EXERCISE BRIEF
Every line of the data below should be written out word for word.
▽
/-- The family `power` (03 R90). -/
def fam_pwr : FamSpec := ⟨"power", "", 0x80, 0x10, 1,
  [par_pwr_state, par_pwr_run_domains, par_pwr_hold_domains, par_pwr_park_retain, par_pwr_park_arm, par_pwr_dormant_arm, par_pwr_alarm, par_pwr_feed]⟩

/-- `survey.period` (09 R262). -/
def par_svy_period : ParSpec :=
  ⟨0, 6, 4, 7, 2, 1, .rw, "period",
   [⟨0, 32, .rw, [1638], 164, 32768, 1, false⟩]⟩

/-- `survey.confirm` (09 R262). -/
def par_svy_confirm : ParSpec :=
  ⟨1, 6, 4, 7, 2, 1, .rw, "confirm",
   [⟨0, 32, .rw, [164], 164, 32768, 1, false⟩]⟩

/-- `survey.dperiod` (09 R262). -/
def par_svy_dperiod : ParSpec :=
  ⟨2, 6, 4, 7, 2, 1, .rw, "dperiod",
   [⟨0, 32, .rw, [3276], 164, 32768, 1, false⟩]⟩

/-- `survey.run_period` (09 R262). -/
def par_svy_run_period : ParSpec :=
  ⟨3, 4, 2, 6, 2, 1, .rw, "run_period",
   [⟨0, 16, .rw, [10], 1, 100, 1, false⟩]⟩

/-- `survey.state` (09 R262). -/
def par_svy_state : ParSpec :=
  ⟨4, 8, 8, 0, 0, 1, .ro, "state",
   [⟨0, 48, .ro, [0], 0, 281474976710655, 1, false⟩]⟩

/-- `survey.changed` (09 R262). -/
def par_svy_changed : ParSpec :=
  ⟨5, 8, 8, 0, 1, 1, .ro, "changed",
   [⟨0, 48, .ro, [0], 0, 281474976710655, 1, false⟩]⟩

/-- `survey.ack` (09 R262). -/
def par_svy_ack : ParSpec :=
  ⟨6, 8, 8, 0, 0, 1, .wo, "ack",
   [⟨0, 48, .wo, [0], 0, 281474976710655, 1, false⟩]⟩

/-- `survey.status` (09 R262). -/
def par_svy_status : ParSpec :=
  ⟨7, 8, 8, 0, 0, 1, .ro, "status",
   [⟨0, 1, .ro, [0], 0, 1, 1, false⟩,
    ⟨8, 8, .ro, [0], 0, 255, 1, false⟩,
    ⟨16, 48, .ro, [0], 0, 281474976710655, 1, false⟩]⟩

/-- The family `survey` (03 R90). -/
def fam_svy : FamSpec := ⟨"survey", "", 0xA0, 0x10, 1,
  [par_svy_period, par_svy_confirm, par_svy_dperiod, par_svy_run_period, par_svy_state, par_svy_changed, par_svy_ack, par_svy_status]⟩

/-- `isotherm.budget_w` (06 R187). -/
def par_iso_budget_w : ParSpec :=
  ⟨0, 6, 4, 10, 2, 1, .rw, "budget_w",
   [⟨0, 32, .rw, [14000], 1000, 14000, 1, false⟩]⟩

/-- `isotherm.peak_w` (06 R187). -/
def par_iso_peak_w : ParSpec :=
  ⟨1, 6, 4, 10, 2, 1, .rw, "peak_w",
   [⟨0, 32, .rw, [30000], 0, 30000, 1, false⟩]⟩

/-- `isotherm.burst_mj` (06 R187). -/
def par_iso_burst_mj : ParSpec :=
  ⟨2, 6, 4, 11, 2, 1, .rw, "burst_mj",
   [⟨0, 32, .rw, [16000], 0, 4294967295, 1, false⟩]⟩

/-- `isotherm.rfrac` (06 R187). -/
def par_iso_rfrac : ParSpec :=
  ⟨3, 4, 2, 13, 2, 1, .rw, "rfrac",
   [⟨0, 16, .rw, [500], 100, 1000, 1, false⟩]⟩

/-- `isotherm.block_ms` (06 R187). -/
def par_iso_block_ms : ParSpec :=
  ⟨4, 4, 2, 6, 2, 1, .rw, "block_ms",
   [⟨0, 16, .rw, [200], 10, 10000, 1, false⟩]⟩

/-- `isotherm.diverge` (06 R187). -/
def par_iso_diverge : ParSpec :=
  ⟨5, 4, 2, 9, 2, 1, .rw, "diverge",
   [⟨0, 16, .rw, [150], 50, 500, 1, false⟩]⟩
△
TASK SOLUTION
/-- The family `power` (03 R90). -/
def fam_pwr : FamSpec := ⟨"power", "", 0x80, 0x10, 1,
  [par_pwr_state, par_pwr_run_domains, par_pwr_hold_domains, par_pwr_park_retain, par_pwr_park_arm, par_pwr_dormant_arm, par_pwr_alarm, par_pwr_feed]⟩

/-- `survey.period` (09 R262). -/
def par_svy_period : ParSpec :=
  ⟨0, 6, 4, 7, 2, 1, .rw, "period",
   [⟨0, 32, .rw, [1638], 164, 32768, 1, false⟩]⟩

/-- `survey.confirm` (09 R262). -/
def par_svy_confirm : ParSpec :=
  ⟨1, 6, 4, 7, 2, 1, .rw, "confirm",
   [⟨0, 32, .rw, [164], 164, 32768, 1, false⟩]⟩

/-- `survey.dperiod` (09 R262). -/
def par_svy_dperiod : ParSpec :=
  ⟨2, 6, 4, 7, 2, 1, .rw, "dperiod",
   [⟨0, 32, .rw, [3276], 164, 32768, 1, false⟩]⟩

/-- `survey.run_period` (09 R262). -/
def par_svy_run_period : ParSpec :=
  ⟨3, 4, 2, 6, 2, 1, .rw, "run_period",
   [⟨0, 16, .rw, [10], 1, 100, 1, false⟩]⟩

/-- `survey.state` (09 R262). -/
def par_svy_state : ParSpec :=
  ⟨4, 8, 8, 0, 0, 1, .ro, "state",
   [⟨0, 48, .ro, [0], 0, 281474976710655, 1, false⟩]⟩

/-- `survey.changed` (09 R262). -/
def par_svy_changed : ParSpec :=
  ⟨5, 8, 8, 0, 1, 1, .ro, "changed",
   [⟨0, 48, .ro, [0], 0, 281474976710655, 1, false⟩]⟩

/-- `survey.ack` (09 R262). -/
def par_svy_ack : ParSpec :=
  ⟨6, 8, 8, 0, 0, 1, .wo, "ack",
   [⟨0, 48, .wo, [0], 0, 281474976710655, 1, false⟩]⟩

/-- `survey.status` (09 R262). -/
def par_svy_status : ParSpec :=
  ⟨7, 8, 8, 0, 0, 1, .ro, "status",
   [⟨0, 1, .ro, [0], 0, 1, 1, false⟩,
    ⟨8, 8, .ro, [0], 0, 255, 1, false⟩,
    ⟨16, 48, .ro, [0], 0, 281474976710655, 1, false⟩]⟩

/-- The family `survey` (03 R90). -/
def fam_svy : FamSpec := ⟨"survey", "", 0xA0, 0x10, 1,
  [par_svy_period, par_svy_confirm, par_svy_dperiod, par_svy_run_period, par_svy_state, par_svy_changed, par_svy_ack, par_svy_status]⟩

/-- `isotherm.budget_w` (06 R187). -/
def par_iso_budget_w : ParSpec :=
  ⟨0, 6, 4, 10, 2, 1, .rw, "budget_w",
   [⟨0, 32, .rw, [14000], 1000, 14000, 1, false⟩]⟩

/-- `isotherm.peak_w` (06 R187). -/
def par_iso_peak_w : ParSpec :=
  ⟨1, 6, 4, 10, 2, 1, .rw, "peak_w",
   [⟨0, 32, .rw, [30000], 0, 30000, 1, false⟩]⟩

/-- `isotherm.burst_mj` (06 R187). -/
def par_iso_burst_mj : ParSpec :=
  ⟨2, 6, 4, 11, 2, 1, .rw, "burst_mj",
   [⟨0, 32, .rw, [16000], 0, 4294967295, 1, false⟩]⟩

/-- `isotherm.rfrac` (06 R187). -/
def par_iso_rfrac : ParSpec :=
  ⟨3, 4, 2, 13, 2, 1, .rw, "rfrac",
   [⟨0, 16, .rw, [500], 100, 1000, 1, false⟩]⟩

/-- `isotherm.block_ms` (06 R187). -/
def par_iso_block_ms : ParSpec :=
  ⟨4, 4, 2, 6, 2, 1, .rw, "block_ms",
   [⟨0, 16, .rw, [200], 10, 10000, 1, false⟩]⟩

/-- `isotherm.diverge` (06 R187). -/
def par_iso_diverge : ParSpec :=
  ⟨5, 4, 2, 9, 2, 1, .rw, "diverge",
   [⟨0, 16, .rw, [150], 50, 500, 1, false⟩]⟩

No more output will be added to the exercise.